American sportscaster (born 1978)

Cory Provus (born July 7, 1978) is a sports television and radio broadcaster. As of the 2024 season, he is the play-by-play voice of the Minnesota Twins on television, replacing Dick Bremer.

==Early life and education==
Provus grew up in Highland Park, Illinois. He graduated from Syracuse University's S. I. Newhouse School of Public Communications in 2000. Working at WAER-FM at SU campus, he did play by play and studio hosting for the Syracuse Orange sports.
While at Syracuse, he called baseball games for minor-league Auburn of the New York–Penn League.

==Career==
Provus began his career calling collegiate football, basketball, and baseball games for the Virginia Tech Hokies (2000-03), Georgia Tech Yellow Jackets, UAB Blazers (2006), and the Wake Forest Demon Deacons. Cory is a play-by-play announcer for a small package of Big Ten Network games and is a play-by-play announcer for college basketball on FOX.

He began his major league broadcasting career as the pregame/postgame host for radio broadcasts of the Chicago Cubs and backed up Pat Hughes. The Milwaukee Brewers then hired Provus in 2009, replacing Jim Powell who departed for a job with the Atlanta Braves, alongside Bob Uecker until 2012. Joe Block would replace him.

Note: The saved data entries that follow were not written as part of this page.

-- ==== Sys2Proof/Machine/Dict.lean ====
section
/-! DEFINITION. Taking a command of the dictionary: the checks of R388 in their order, what each op code does, and the answer
(R379 to R418). -/
namespace Sys2Proof.Machine
open Sys2Proof

/-! ### Fields of a command (R385, R386) -/

/-- Op codes. -/
def Dx.READ : Nat := 1
def Dx.WRITE : Nat := 2
def Dx.READ_BLOCK : Nat := 3
def Dx.WRITE_BLOCK : Nat := 4
def Dx.SUBSCRIBE : Nat := 5
def Dx.ACTION : Nat := 6
def Dx.SIGNED_WRITE : Nat := 7
def Dx.EVENT : Nat := 8
/-- The model's own code for a whole block transfer taken as one command: its BEGIN, its segments and its COMMIT, whose body is
the value. Its low byte is WRITE_BLOCK. -/
def Dx.WHOLE : Nat := 0x104

/-- Action codes. -/
def Act.OPEN : Nat := 0x0001
def Act.CLOSE : Nat := 0x0002
def Act.RENEW : Nat := 0x0003
def Act.CLAIM : Nat := 0x0010
def Act.RELEASE : Nat := 0x0011
def Act.HANDOVER : Nat := 0x0012

def cmdLe (c : Cmd) : Bool := srcLe c.src
def cmdSession (c : Cmd) : Nat := c.session.toNat
/-- Phase or kind. -/
def cmdPhase (c : Cmd) : Nat := bits c.operand.toNat 24 8
def cmdLow (c : Cmd) : Nat := bits c.operand.toNat 0 24
def cmdAction (c : Cmd) : Nat := bits c.operand.toNat 16 16
def cmdOff (c : Cmd) : Nat := c.offset.toNat
def cmdTick (c : Cmd) : Nat := c.tick.toNat
/-- A number of the body in the transport's order. -/
def cmdNum (c : Cmd) (off n : Nat) : Nat := numAt (cmdLe c) c.body off n

/-- Op codes that name an entry. -/
def namesEntry (op : Nat) : Bool := op ∈ [Dx.READ, Dx.WRITE, Dx.READ_BLOCK, Dx.WRITE_BLOCK, Dx.SIGNED_WRITE, Dx.WHOLE]

/-- Op codes that write the entry they name. -/
def writesEntry (op : Nat) : Bool := op ∈ [Dx.WRITE, Dx.WRITE_BLOCK, Dx.SIGNED_WRITE, Dx.WHOLE]

/-- Op codes whose body holds a value. -/
def carriesValue (op : Nat) : Bool := op ∈ [Dx.WRITE, Dx.SIGNED_WRITE, Dx.WHOLE]

/-- Entry a command names: in its header, or a subscription in its body. -/
def entryNamed (op : Nat) (c : Cmd) : Option Nat :=
  if namesEntry op then some c.entry.toNat
  else if op = Dx.SUBSCRIBE && cmdPhase c == 2 then some (cmdNum c 0 4 / 256)
  else none

/-! ### Transports (R402 to R408) -/

/-- Whether the moth serves the segment. -/
def mothUp (s : State) : Bool := s.el.rstN && (s.hl.power != .off || s.hl.tripped)

/-- Whether the part takes commands of a 10BASE-T1S address (R408). -/
def t1sPermitted (s : State) (a : Nat) : Bool :=
  let l := tabList s E.DX_T1S_BOARD_ADDR 8
  if l = [] then !(tabList s E.OP_ELS_ADDR 8).any fun r => beAt r 2 6 == a
  else l.any fun r => beAt r 2 6 == a

/-- Whether the completion queue of a host is full (R406). -/
def cqFull (f : PcieFn) : Bool := (f.cqTail + 1) % 2 ^ f.cqLog2 == f.cqHead % 2 ^ f.cqLog2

The Twins hired Provus to replace John Gordon who retired after the 2011 season.

The Twins hired Provus as the play-by-play voice for the television booth to replace Dick Bremer who retired after the 2023 season.

==Personal life==
Provus lives in Minnetonka, Minnesota with his wife Dana; they have a son and daughter. Provus is Jewish. Dallas Cowboys sportscaster Brad Sham is his cousin.